=== RECORDED DATA ===

-- ==== Sys2Proof/Laws/KeepsIngress.lean ====
section
/-! SUPPORT. What the operations of Machine/Ingress.lean keep. -/

-- One proof at a time: in the package as one text, proofs that wait for each other would each hold a thread.
set_option Elab.async false

namespace Sys2Proof.Machine

variable {K : Comp → Prop}

theorem lmem_keeps {s0 s : State} (h : Keeps K s0 s) (k : Nat) (b : Byte) [Free K .lmem] :
    Keeps K s0 { s with lmem := sset (fun _ => 0) s.lmem k b } :=
  h.of_parts rfl rfl id id id id id id id (fun m => swf_sset m k b) id id

theorem lmemPut_keeps {s0 s : State} (h : Keeps K s0 s) (k o : Nat) (bs : List Byte) [Free K .lmem] : Keeps K s0 (s.lmemPut k o bs) := by
  induction bs generalizing s o with
  | nil => exact h
  | cons b bs ih =>
    exact ih (lmem_keeps h _ b) (o + 1)

theorem setTeamState_keeps {s0 s : State} (hk0 : Keeps K s0 s) (t v : Nat) [Free K .regs] :
    Keeps K s0 (State.setTeamState s t v) := by
  unfold State.setTeamState
  apply setF_keeps
  exact hk0

theorem frameGone_keeps {s0 s : State} (hk0 : Keeps K s0 s) (x : Frame) [Free K .memories] [Free K .paddock] [Free K .regs] :
    Keeps K s0 (State.frameGone s x) := by
  unfold State.frameGone
  apply padDrop_keeps
  apply verRelease_keeps
  exact hk0

theorem clsTake_keeps {s0 s : State} (hk0 : Keeps K s0 s) (x : Nat) (exp : Bool) (f : Frame) [Free K .client] [Free K .counters] [Free K .pairing] [Free K .regs] [Free K .xings] :
    Keeps K s0 (State.clsTake s x exp f) := by
  unfold State.clsTake
  refine keeps_ite ?_ ?_
  · apply modPrt_keeps
    exact hk0
  · extract_lets +onlyGivenNames q_0
    clear_value q_0
    extract_lets +onlyGivenNames s1_1
    refine keeps_cut (v := s1_1) ?_ fun hs1_1 => ?_
    · subst s1_1
      apply setXing_keeps
      exact hk0
    clear_value s1_1
    refine keeps_ite ?_ ?_
    · apply cliDrainRx_keeps
      exact hs1_1
    · exact hs1_1

theorem clsCount_keeps {s0 s : State} (hk0 : Keeps K s0 s) (fl pass : Nat) [Free K .counters] :
    Keeps K s0 (State.clsCount s fl pass) := by
  unfold State.clsCount
  apply bumpIf_keeps
  apply bumpIf_keeps
  apply bumpIf_keeps
  apply bumpIf_keeps
  apply bumpIf_keeps
  apply bumpIf_keeps
  apply bumpIf_keeps
  apply bump_keeps
  exact hk0

theorem tcHitCount_keeps {s0 s : State} (hk0 : Keeps K s0 s) (v : Nat) (l : Lookup) [Free K .classifier] :
    Keeps K s0 (State.tcHitCount s v l) := by
  unfold State.tcHitCount
  refine keeps_ite ?_ ?_
  · extract_lets +onlyGivenNames c_0
    clear_value c_0
    extract_lets +onlyGivenNames e_1
    clear_value e_1
    apply setTc_keeps
    exact hk0
  · exact hk0

theorem polBefore_keeps {s0 s : State} (hk0 : Keeps K s0 s) (act : BitVec 64) (n : Nat) [Free K .counters] [Free K .sched] :
    Keeps K s0 (State.polBefore s act n).2 := by
  unfold State.polBefore
  refine keeps_ite2 ?_ ?_
  · refine keeps_pair ?_
    exact hk0
  · extract_lets +onlyGivenNames m_0
    refine keeps_cut (v := m_0.2) ?_ fun hm_0 => ?_
    · subst m_0
      apply meter_keeps
      exact hk0
    clear_value m_0
    refine keeps_ite2 ?_ ?_
    · refine keeps_pair ?_
      exact hm_0
    · refine keeps_pair ?_
      exact hm_0

theorem classify_keeps {s0 s : State} (hk0 : Keeps K s0 s) (f : Frame) (unc : List (Nat × Bool)) [Free K .capture] [Free K .classifier] [Free K .counters] [Free K .dispatch] [Free K .free] [Free K .memories] [Free K .paddock] [Free K .regs] [Free K .report] [Free K .sched] :
    Keeps K s0 (State.classify s f unc) := by
  unfold State.classify
  extract_lets +onlyGivenNames first0
  clear_value first0
  extract_lets +onlyGivenNames v_1
  clear_value v_1
  extract_lets +onlyGivenNames s1_2
  refine keeps_cut (v := s1_2) ?_ fun hs1_2 => ?_
  · subst s1_2
    refine keeps_ite ?_ ?_
    · apply verHold_keeps
      exact hk0
    · exact hk0
  clear_value s1_2
  extract_lets +onlyGivenNames k_3
  clear_value k_3
  extract_lets +onlyGivenNames l_4
  refine keeps_cut (v := l_4.2) ?_ fun hl_4 => ?_
  · subst l_4
    apply lookup_keeps
    apply clsCount_keeps
    exact hs1_2
  clear_value l_4
  extract_lets +onlyGivenNames g_5
  clear_value g_5
  extract_lets +onlyGivenNames s2_6
  refine keeps_cut (v := s2_6) ?_ fun hs2_6 => ?_
  · subst s2_6
    apply capFrame_keeps
    apply tcHitCount_keeps
    exact hl_4
  clear_value s2_6
  refine keeps_cut (v := (s2_6.polBefore l_4.fst.eff g_5.data.length).2) ?_ fun hq7 => ?_
  · apply polBefore_keeps
    exact hs2_6
  split
  · rename_i he7
    rw [he7] at hq7
    dsimp only at hq7
    apply frameGone_keeps
    exact hq7
  · rename_i he7
    rw [he7] at hq7
    dsimp only at hq7
    extract_lets +onlyGivenNames g_8
    clear_value g_8
    refine keeps_ite ?_ ?_
    · refine keeps_mk ?_
      exact hq7
    · refine keeps_mk ?_
      exact hq7

theorem classifyFrom_keeps {s0 s : State} (h : Keeps K s0 s) (x : Nat) (exp : Bool) (unc : List (Nat × Bool)) [Free K .capture] [Free K .classifier] [Free K .client] [Free K .counters] [Free K .dispatch] [Free K .free] [Free K .memories] [Free K .paddock] [Free K .pairing] [Free K .regs] [Free K .report] [Free K .sched] [Free K .xings] :
    Keeps K s0 (s.classifyFrom x exp unc) := by
  unfold State.classifyFrom
  refine keeps_ite h ?_
  split
  · exact h
  · rename_i f _
    have k := clsTake_keeps h x exp f
    refine keeps_ite (frameGone_keeps k f) ?_
    have p := padArrive_keeps k f
    split
    · rename_i he
      rw [he] at p
      exact p
    · rename_i he
      rw [he] at p
      exact classify_keeps p ..

theorem startThread_keeps {s0 s : State} (hk0 : Keeps K s0 s) (k entry : Nat) (x : Thread) (len prog : Nat) [Free K .regs] [Free K .threads] :
    Keeps K s0 (State.startThread s k entry x len prog) := by
  unfold State.startThread
  extract_lets +onlyGivenNames base0
  clear_value base0
  extract_lets +onlyGivenNames g_1
  clear_value g_1
  apply setThread_keeps
  exact hk0

theorem dispatch_keeps {s0 s : State} (hk0 : Keeps K s0 s) (f : Frame) (t n : Nat) [Free K .counters] [Free K .dispatch] [Free K .free] [Free K .lmem] [Free K .regs] [Free K .threads] :
    Keeps K s0 (State.dispatch s f t n) := by
  unfold State.dispatch
  extract_lets +onlyGivenNames p_0
  clear_value p_0
  extract_lets +onlyGivenNames k_1
  clear_value k_1
  extract_lets +onlyGivenNames h_2
  refine keeps_cut (v := h_2.2) ?_ fun hh_2 => ?_
  · subst h_2
    apply takeFree_keeps
    exact hk0
  clear_value h_2
  extract_lets +onlyGivenNames s1_3
  refine keeps_cut (v := s1_3) ?_ fun hs1_3 => ?_
  · subst s1_3
    apply lmemPut_keeps
    exact hh_2
  clear_value s1_3
  extract_lets +onlyGivenNames s2_4
  refine keeps_cut (v := s2_4) ?_ fun hs2_4 => ?_
  · subst s2_4
    apply startThread_keeps
    exact hs1_3
  clear_value s2_4
  extract_lets +onlyGivenNames s3_5
  refine keeps_cut (v := s3_5) ?_ fun hs3_5 => ?_
  · subst s3_5
    refine keeps_mk ?_
    exact hs2_4
  clear_value s3_5
  apply bumpIf_keeps
  apply bump_keeps
  apply bumpIf_keeps
  apply bump_keeps
  exact hs3_5

theorem noTeam_keeps {s0 s : State} (hk0 : Keeps K s0 s) (f : Frame) [Free K .counters] [Free K .memories] [Free K .paddock] [Free K .regs] [Free K .report] :
    Keeps K s0 (State.noTeam s f) := by
  unfold State.noTeam
  apply raiseLim_keeps
  apply frameGone_keeps
  apply bump_keeps
  exact hk0

theorem dispOne_keeps {s0 s : State} (hk0 : Keeps K s0 s) (f : Frame) [Free K .counters] [Free K .dispatch] [Free K .free] [Free K .lmem] [Free K .memories] [Free K .paddock] [Free K .regs] [Free K .report] [Free K .threads] :
    Keeps K s0 (State.dispOne s f) := by
  unfold State.dispOne
  split
  · apply dispatch_keeps
    exact hk0
  · apply noTeam_keeps
    exact hk0

theorem dispatchOp_keeps {s0 s : State} (hk0 : Keeps K s0 s) (exp : Bool) [Free K .counters] [Free K .dispatch] [Free K .free] [Free K .lmem] [Free K .memories] [Free K .paddock] [Free K .regs] [Free K .report] [Free K .threads] :
    Keeps K s0 (State.dispatchOp s exp) := by
  unfold State.dispatchOp
  refine keeps_ite ?_ ?_
  · exact hk0
  · split
    · apply dispOne_keeps
      refine keeps_mk ?_
      exact hk0
    · refine keeps_ite ?_ ?_
      · exact hk0
      · split
        · refine keeps_ite ?_ ?_
          · apply dispOne_keeps
            refine keeps_mk ?_
            exact hk0
          · exact hk0
        · exact hk0

theorem execFrameClassify_keeps (x : Fin 4) (exp : Bool) (unc : List (Nat × Bool)) (s : State) :
    Answers [.capture, .classifier, .client, .counters, .dispatch, .free, .memories, .paddock, .pairing, .regs, .report, .sched, .xings] s (execFrameClassify x exp unc s) := by
  refine answers_of fun K n => ⟨_, rfl, ?_⟩
  have i0 : Free K .capture := n _ (by simp)
  have i1 : Free K .classifier := n _ (by simp)
  have i2 : Free K .client := n _ (by simp)
  have i3 : Free K .counters := n _ (by simp)
  have i4 : Free K .dispatch := n _ (by simp)
  have i5 : Free K .free := n _ (by simp)
  have i6 : Free K .memories := n _ (by simp)
  have i7 : Free K .paddock := n _ (by simp)
  have i8 : Free K .pairing := n _ (by simp)
  have i9 : Free K .regs := n _ (by simp)
  have i10 : Free K .report := n _ (by simp)
  have i11 : Free K .sched := n _ (by simp)
  have i12 : Free K .xings := n _ (by simp)
  have hk0 := Keeps.refl (K := K) s
  apply classifyFrom_keeps
  exact hk0

theorem execFrameDispatch_keeps (exp : Bool) (s : State) :
    Answers [.counters, .dispatch, .free, .lmem, .memories, .paddock, .regs, .report, .threads] s (execFrameDispatch exp s) := by
  refine answers_of fun K n => ⟨_, rfl, ?_⟩
  have i0 : Free K .counters := n _ (by simp)
  have i1 : Free K .dispatch := n _ (by simp)
  have i2 : Free K .free := n _ (by simp)
  have i3 : Free K .lmem := n _ (by simp)
  have i4 : Free K .memories := n _ (by simp)
  have i5 : Free K .paddock := n _ (by simp)
  have i6 : Free K .regs := n _ (by simp)
  have i7 : Free K .report := n _ (by simp)
  have i8 : Free K .threads := n _ (by simp)
  have hk0 := Keeps.refl (K := K) s
  apply dispatchOp_keeps
  exact hk0

end Sys2Proof.Machine
end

===

DIRECTIONS FOR THIS TASK:
Find every line of the data that includes the string "lean". Copy each of those lines.

SOLUTION FOR THIS TASK:
-- ==== Sys2Proof/Laws/KeepsIngress.lean ====
/-! SUPPORT. What the operations of Machine/Ingress.lean keep. -/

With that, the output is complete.